[Plugin] Nvidia-Driver


ich777

Recommended Posts

All the previous files that weren't working before are working now on 470.  IDK, I'm also confused.

 

The only thing different this time is that before downgrading to 470, I uninstalled the plugin, rebooted, installed the plugin, selected 470, rebooted, then refreshed the docker image after reboot.

 

Just checked this morning and NVIDIA deprecated 515.86.01 from Production.  525.60.11 is now Production: https://www.nvidia.com/download/driverResults.aspx/196723/en-us/

Edited by Jacon
Link to comment
12 hours ago, Jacon said:

All the previous files that weren't working before are working now on 470.  IDK, I'm also confused.

 

The only thing different this time is that before downgrading to 470, I uninstalled the plugin, rebooted, installed the plugin, selected 470, rebooted, then refreshed the docker image after reboot.

 

Just checked this morning and NVIDIA deprecated 515.86.01 from Production.  525.60.11 is now Production: https://www.nvidia.com/download/driverResults.aspx/196723/en-us/

Upgraded to 525.60.11 tonight and was able to successfully transcode all videos.  So, I'm not sure if r515 is a bad set of drivers for my card or if there was another underlying issue that prevented the previous driver installations from running.

 

Either way, with successful r525 drivers, I'm not attempting to install r515 and risk it again.  Considering this closed.

 

Appreciate your patience @ich777

  • Like 1
Link to comment
4 hours ago, Jacon said:

Either way, with successful r525 drivers, I'm not attempting to install r515 and risk it again.

Why? Please try it I'm really curious, never heard of such an issue like you are experiencing.

 

16 hours ago, Jacon said:

Just checked this morning and NVIDIA deprecated 515.86.01 from Production.

This is not the right terminology, the older driver is still from the production branch and that a new driver is released doesn't mean automatically that 515.86.01 is deprecated...

 

16 hours ago, Jacon said:

525.60.11 is now Production

This is the new driver yes, I compiled it and uploaded the package to GitHub so that is available and in the plugin for users to download and install on Unraid.

  • Like 1
Link to comment
5 hours ago, ich777 said:

Why? Please try it I'm really curious, never heard of such an issue like you are experiencing.

I will give it a shot at a later date when my wife isn't so fed up with me troubleshooting my server for 5 days straight 🙃.  She's just happy that she can now watch her shows needing to be transcoded on the back TV and the kids can watch their movies on the main TV.

 

Quote

This is not the right terminology, the older driver is still from the production branch and that a new driver is released doesn't mean automatically that 515.86.01 is deprecated...
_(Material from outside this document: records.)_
-- ==== Sys2Proof/Machine/Caches.lean ====
section
/-!
DEFINITION. Operations of the STORE path performed, line fills and writebacks, invalidations, migration engines, and the answers to page requests
(R170, R323 to R344).
-/
set_option Elab.async false
namespace Sys2Proof.Machine
open Sys2Proof

/-! ### The STORE path (R170) -/

/-- The lanes of a store are performed, in lane order (R160, R161). -/
def State.storeLanes (s : State) (g : Group) (o : Op) (accs : List LaneAcc) (data : List (List Byte)) : State :=
  (accs.zip data).foldl (fun s p =>
    (linePieces p.1.va p.2.length).foldl (fun s q =>
      let off := q.1 - p.1.va
      let s := (s.write g.vf q.1 (p.1.pa + off) ((p.2.drop off).take q.2) (g.writer o.seq)).watch g.vf q.1 (p.1.pa + off) q.2 1 (g.agent o.pc o.seq)
      if p.1.ev then s.markEv (p.1.pa + off) else s) s) s

/-- The lanes of a tile store are performed, in lane order (R163). -/
def State.storeTile (s : State) (wg h : Nat) (accs : List LaneAcc) (data : List (List Byte)) : State :=
  s.updHandle wg h fun t => (accs.zip data).foldl (fun t p => t.writeN p.1.pa p.2) t

/-- The older STORE-path operations of the group are complete (R219, R297). -/
def Group.olderStored (g : Group) (o : Op) : Bool := g.ops.all fun p => p.fin || p.path ≠ some .store || decide (o.seq ≤ p.seq)

/-- What an operation of the STORE path does when it is performed; none when it may not be performed yet. -/
def State.storeEffect (s : State) (g : Group) (o : Op) : Option State :=
  match o.kind with
  | .null => some s
  | .store accs data _ => some (s.storeLanes g o accs data)
  | .tstore accs wg h data => some (s.storeTile wg h accs data)
  | .range first count inval l1Only => some (s.rangePerformed g first count inval l1Only)
  | .launch record q va pa => if s.launchReady g o q then some (s.launchAccept g o record q va pa) else none
  | .wreg id set => if g.olderStored o then some (s.setRegion g.vf id set) else none
  | .mark va rect => if g.olderStored o then some (s.applyMark g va rect) else none
  | _ => none

/-- STORE_PERFORMED: an operation of the STORE path is performed, if it may be, and the counter falls; the core sees it and its group's older stores (R170,
R310). -/
def execStorePerformed (gid op : Nat) (s : State) : Out :=
  match s.group? gid with
  | none => .next s
  | some g =>
    match g.op? op with
    | none => .next s
    | some o =>
      if o.fin || s.away gid || !s.ready g o then .next s
      else match (s.show g o).storeEffect g o with
        | some s => .next (s.updGroup gid fun g => g.finishOp op)
        | none => .next s

/-! ### Lines (R323, R331, R334, R338) -/

/-- LINE_FILL: the L2 takes a line, if it may (R323, R331, R334, R338, R345). -/
def execLineFill (vf line : Nat) (s : State) : Out := if 64 ≤ vf || 2 ^ 51 ≤ line then .next s else .next (s.fillL2 vf line false)

/-! ### Invalidation (R332) -/

/-- The bytes of a captured page. -/
def PageMap.held (p : PageMap) : Nat × Nat × Nat := (65536 * p.vpage, 65536, p.ppage)

/-- The bytes that an operation in flight has translated: address, length, and location of the first. -/
def OpKind.held : OpKind → List (Nat × Nat × Nat)
  | .load accs size cnt _ _ _ => accs.map fun a => (a.va, size * cnt, a.pa)
  | .store accs data _ => (accs.zip data).map fun p => (p.1.va, p.2.length, p.1.pa)
  | .atomic lanes _ ty _ _ _ => (lanes.filter (!·.fin)).map fun a => (a.va, tyBytes ty, a.pa)
  | .ratom lanes _ ty recs => (lanes.map fun a => (a.va, tyBytes ty, a.pa)) ++ recs.map fun a => (a.va, 16, a.pa)
  | .rpoll _ recs _ => recs.map fun a => (a.va, 16, a.pa)
  | .launch _ _ va pa => [(va, 128, pa)]
  | .copy c => c.pages.map PageMap.held
  | .arrive (.glob _ va pa) _ _ => [(va, 64, pa)]
  | .mma m => m.pages.map PageMap.held
  | .pass _ va pa | .delta _ va pa | .dlr _ va pa _ _ => [(va, 64, pa)]
  | .filter _ _ _ _ _ pages => pages.map PageMap.held
  | .scatter adds => (adds.filter (!·.fin)).flatMap fun a => (a.va, 8, a.pa) :: a.headers.map fun h => (h.1, 64, h.2)
  | .ray _ lanes _ => (lanes.filter (!·.fin)).map fun l => (l.recVa, 512, l.recPa)
  | _ => []

/-- The bytes that a withheld completion will write. -/
def Withheld.held : Withheld → List (Nat × Nat × Nat)
  | .reply va pa data _ _ | .status va pa data _ => [(va, data.length, pa)]
  | _ => []

/-- The accesses of a function that have been accepted and are not complete: those of operations in flight, accepted draws, open frames, running passes
and withheld completions (R332). -/
def State.accepted (s : State) (vf : Nat) : List (Nat × Nat × Nat) :=
  ((s.allGroups ++ s.savedGroups).filter (·.vf = vf)).flatMap (fun g => (g.ops.filter (!·.fin)).flatMap (·.kind.held)) ++
  s.grans.toList.flatMap (fun k => ((k.draws.filter (·.vf = vf)).map fun d => (d.va, 64, d.pa)) ++
    (k.streams.toList.flatMap (·.frames) |>.filter (·.vf = vf)).map fun f => (f.va, 128, f.pa)) ++
  s.clusters.toList.flatMap (fun k => match k.run with
    | some r => if r.vf = vf then r.writes.map fun w => (w.1, w.2.2.length, w.2.1) else []
    | none => []) ++
  (s.vf vf).withheld.flatMap fun w => w.2.held

/-- The 64 KiB pages of a range that starts at page `first`; a count of 0 takes the function's whole space (R332). -/
def inPages (first count page : Nat) : Bool := count = 0 || (decide (first ≤ page) && decide (page < first + count))

/-- The invalidation register of a stage (R332). -/
def VFun.inval (v : VFun) (stage2 : Bool) : Inval := if stage2 then v.inv2 else v.inv1
def VFun.setInval (v : VFun) (stage2 : Bool) (i : Inval) : VFun := if stage2 then { v with inv2 := i } else { v with inv1 := i }

/-- An accepted access of the function that translated into the range is open (R332). -/
def State.invalBusy (s : State) (vf : Nat) (stage2 : Bool) (first count : Nat) : Bool :=
  (s.accepted vf).any fun a => count = 0 ||
    (if stage2 then inPages first count (Loc.gpage a.2.2) else decide (65536 * first < a.1 + a.2.1) && decide (a.1 < 65536 * (first + count)))

/-- XINVC_GO: a write of XINVC sets PAGES and STG, and with GO starts an invalidation of the range as it then stands, unless one runs; `stage2` names the
physical function's copy, whose STG says which stage (R9, R332). -/
def execXinvcGo (vf : Nat) (stage2 : Bool) (v : Word64) (s : State) : Out :=
  let i := (s.vf vf).inval stage2
  let i : Inval := { i with pages := v.extractLsb' 32 32, stg := stage2 && v.getLsbD 1 }
  .next (s.updVf vf fun f => f.setInval stage2
    (if i.done && v.getLsbD 0 then { i with done := false, job := (i.addr.toNat / 65536, i.pages.toNat, i.stg) } else i))

/-- INVALIDATION_COMPLETE: once no accepted access of the range is open, its lines are written back and dropped from the L2 and every L1, with the
walk-cache entries, the watch masks and the mixed states of its pages, and DONE is set (R332). -/
def execInvalidationComplete (vf : Nat) (stage2 : Bool) (s : State) : Out :=
  let i := (s.vf vf).inval stage2
  let (first, n, two) := i.job
  if i.done || s.invalBusy vf two first n then .next s
  else
    let s := s.flushLines fun l => l.vf = vf && inPages first n (if two then l.attr.gpage else l.line / 1024)
    let s := s.dropL1s fun e => e.vf = vf && inPages first n (if two then e.attr.gpage else e.line / 1024)
    let gone (w : Walked) : Bool := w.vf = vf && inPages first n (if two then w.gpage else w.vpage)
    let out := s.walked.filter gone
    let covers (w : WalkEnt) : Bool :=
      let lo := w.ix * 2 ^ (13 * w.level)
      n = 0 || (decide (lo < first + n) && decide (first < lo + 2 ^ (13 * w.level)))
    let s : State :=
      { s with
        walks := s.walks.filter (fun w => !(w.vf = vf && w.stage2 = two && covers w))
        masks := s.masks.filter (fun m => !(m.vf = vf && inPages first n (if two then m.gpage else m.line / 1024)))
        mixed := s.mixed.filter (fun m => !out.any fun w => w.page = m.1 || (m.2 && w.page / 8192 = m.1 / 8192))
        walked := s.walked.filter (fun w => !gone w) }
    .next (s.updVf vf fun f => f.setInval stage2 { i with done := true })

/-! ### Migration (R339 to R341) -/

def State.mig (s : State) (d : Nat) : Migration := tget s.migs d {}
def State.setMig (s : State) (d : Nat) (m : Migration) : State := { s with migs := tset s.migs d m }

/-- A range of pages lies wholly in device memory. -/
def wholeDevice (a pages : Nat) : Bool := (List.range pages).all fun k => isDevice (a + 65536 * k)

/-- A request that a migration engine takes (R339). -/
def Migration.ok (m : Migration) : Bool :=
  let a := m.src.toNat
  let b := m.dst.toNat
  let n := 65536 * m.pages
  m.pages ≠ 0 && a % 65536 = 0 && b % 65536 = 0 && m.rep.toNat % 64 = 0 && (decide (a + n ≤ b) || decide (b + n ≤ a)) &&
  wholeDevice a m.pages && wholeDevice b m.pages

/-- MGCTL_GO: a write of MGCTL sets PAGES and META, and with GO starts a copy that is in order, as the registers then stand, unless one runs (R9, R339). -/
def execMgctlGo (d : Nat) (v : Word64) (s : State) : Out :=
  let m := s.mig d
  let m : Migration := { m with pages := (v.extractLsb' 32 16).toNat, meta_ := v.getLsbD 1 }
  .next (s.setMig d (
    if m.stat = 1 || !v.getLsbD 0 then m
    else if m.ok then { m with stat := 1, job := (m.src.toNat, m.dst.toNat, m.rep.toNat, m.pages, m.meta_) } else { m with stat := 3 }))

/-- Copy one line of stored bytes, poison with it: the line has been written back first, and no other alias of the destination stays cached (R340, R341). -/
def State.migrateLine (s : State) (src dst : Nat) : State × Bool :=
  let s := s.flushLines fun l => l.pa = src / 64 || l.pa = dst / 64
  let bad := s.poison.contains (src / 64)
  let s : State := { s with mem := Memory.writeN s.mem dst (Memory.readN s.mem src 64), poison := s.poison.filter (· ≠ dst / 64) }
  ({ s with poison := if bad then dst / 64 :: s.poison else s.poison }, bad)

/-- The report of a migration of `pages` pages from `src` (R341). -/
def migReport (src pages : Nat) (bad : List Nat) : List Byte :=
  let flag (k : Nat) : Nat := ((List.range 8).map fun b => if bad.any (fun i => i / 1024 = 8 * k + b) then 2 ^ b else 0).sum
  bytesLE 4 pages ++ bytesLE 4 bad.length ++ List.replicate 56 (0 : Byte) ++
  ((List.range 1024).flatMap fun k => bytesLE 8 (match bad[k]? with | some i => src + 64 * i | none => 0)) ++
  ((List.range ((pages + 7) / 8)).map fun k => BitVec.ofNat 8 (flag k))

/-- MIGRATION_COMPLETE: the lines are copied in ascending order, the metadata with META, and the report and STAT are written (R340, R341). The copy stands as
one step here: a write to a source line comes before it or after it, which R340 allows. -/
def execMigrationComplete (d : Nat) (s : State) : Out :=
  let m := s.mig d
  if m.stat ≠ 1 then .next s
  else
    let (src, dst, rep, pages, md) := m.job
    let go (acc : State × List Nat) (i : Nat) : State × List Nat :=
      match acc.1.migrateLine (src + 64 * i) (dst + 64 * i) with
      | (s, true) => (s, acc.2 ++ [i])
      | (s, false) => (s, acc.2)
    let (s, bad) := (List.range (1024 * pages)).foldl go (s, [])
    let s := bad.foldl (fun s i => s.logError 0 0x01 0xFF 0xFF 0 (src + 64 * i)) s
    let s : State := if md then
        { s with mem := Memory.writeN s.mem (s.cmbase.toNat + dst / 1024) (Memory.readN s.mem (s.cmbase.toNat + src / 1024) (64 * pages)) }
      else s
    let s : State := { s with mem := Memory.writeN s.mem rep (migReport src pages bad) }
    .next (s.setMig d { m with stat := 2 })

/-! ### Answers to page requests (R342 to R344) -/

/-- PRQPOP: the oldest record not yet taken is taken; what the read returns stands in the port's data (R343). -/
def execPrqpop (vf : Nat) (stage2 : Bool) (s : State) : Out :=
  let mine (r : PageReq) : Bool := r.vf = vf && r.stage2 = stage2 && !r.taken
  match s.prq.find? mine with
  | none => .next { s with port := { s.port with data := List.replicate 16 0 } }
  | some r =>
    let kind := match r.kind with | .read => 0 | .write => 1 | .execute => 2 | .atomic => 3
    let w : Nat := kind + 8 * b2n stage2 + 65536 * r.page + 2 ^ 64 * r.tag + 2 ^ 80
    .next { s with prq := s.prq.map (fun q => if q.tag = r.tag then { q with taken := true } else q),
                   port := { s.port with data := bytesLE 16 w } }

/-- Entries have freed: waiting requests take them in order of arrival (R342). -/
def State.refill (s : State) : State :=
  let ws := s.prqWait
  ws.foldl (fun s w => match s.placeRequest w.1 w.2.1 w.2.2.1 w.2.2.2.1 w.2.2.2.2 with
    | some s => s
    | none => { s with prqWait := s.prqWait ++ [w] }) { s with prqWait := [] }

/-- Whether a lane of a ray operation waits no longer. -/
def OpKind.rayGo (ln : Nat) : OpKind → OpKind
  | .ray k lanes f => .ray k (lanes.map fun l => if l.lane = ln then { l with waiting := false } else l) f
  | k => k

/-- A requester resumes (R344): with `fail` it finds the failure. Groups issue again; engines and the lantern look again. -/
def State.resumeReq (s : State) (fail : Bool) (who : Requester) : State :=
  let note (s : State) : State := if fail then { s with prqFailed := s.prqFailed ++ [who] } else s
  match who with
  | .group gid =>
    match s.group? gid with
    | none => s
    | some g =>
      match g.pageWait with
      | none => s
      | some t =>
        let s := s.updGroup gid fun g => { g with pageWait := none }
        if fail then s.raise gid t else s
  | .pass cl => note (s.updCluster cl fun k => { k with run := k.run.map fun r => { r with waiting := false } })
  | .rayLane gid op ln => note (s.updGroup gid fun g => g.updOp op fun o => { o with kind := o.kind.rayGo ln })
  | .rast gr => note (s.updGran gr fun g => { g with draws := match g.draws with | d :: r => { d with waiting := false } :: r | [] => [] })
  | .enc gr n => note (s.updHead gr n fun f => { f with waiting := false })
  | .incoming tag => s.answerIncoming tag fail
  | .slotRead .. => note s
  | .header l => ((note s).readKernel l).checkDep l
  | .dep l => (note s).checkDep l
  | .compl l => (note s).finishSteps l 3

/-- An answer frees its entry, and its requesters resume in the order of attachment; an answer that names no outstanding entry is ignored (R343, R344). -/
def State.answer (s : State) (vf : Nat) (stage2 fail : Bool) (tag : Nat) : State :=
  match s.prq.find? (fun r => r.tag = tag && r.vf = vf && r.stage2 = stage2) with
  | none => s
  | some r =>
    let t : State := { s with prq := s.prq.filter fun q => q.tag ≠ tag }
    (r.who.foldl (fun (s : State) w => s.resumeReq fail w) t).refill

/-- PRQRSP with RETRY. -/
def execPrqrspRetry (vf : Nat) (stage2 : Bool) (tag : Nat) (s : State) : Out := .next (s.answer vf stage2 false tag)
/-- PRQRSP with FAIL. -/
def execPrqrspFail (vf : Nat) (stage2 : Bool) (tag : Nat) (s : State) : Out := .next (s.answer vf stage2 true tag)

end Sys2Proof.Machine
end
Understood, but I guess we have a different understanding in the definition of 'deprecated'.  They removed it from THE most recent driver tool, so, yes, it's still available but it's not the most recent and recommended production package. If I use this tool, r515 isn't listed.  They've moved onto r525 https://www.nvidia.com/download/index.aspx

 

Quote

This is the new driver yes, I compiled it and uploaded the package to GitHub so that is available and in the plugin for users to download and install on Unraid.

Separate question - Does your plugin automatically fetch the most recent driver package from Nvidia's site, or do you have to manually fetch them individually and compile them on your github?  Seems like a very manual process.

Link to comment

Hello there,

is there any chance to get access to the nvidia-settings options? I try to reduce power consumption but without access to the nvidia-settings options that will not work.

Or does anyone know another option to tweak settings without nvidia-settings?
 

cheers,

skies

Link to comment
36 minutes ago, skies said:

is there any chance to get access to the nvidia-settings options? I try to reduce power consumption but without access to the nvidia-settings options that will not work.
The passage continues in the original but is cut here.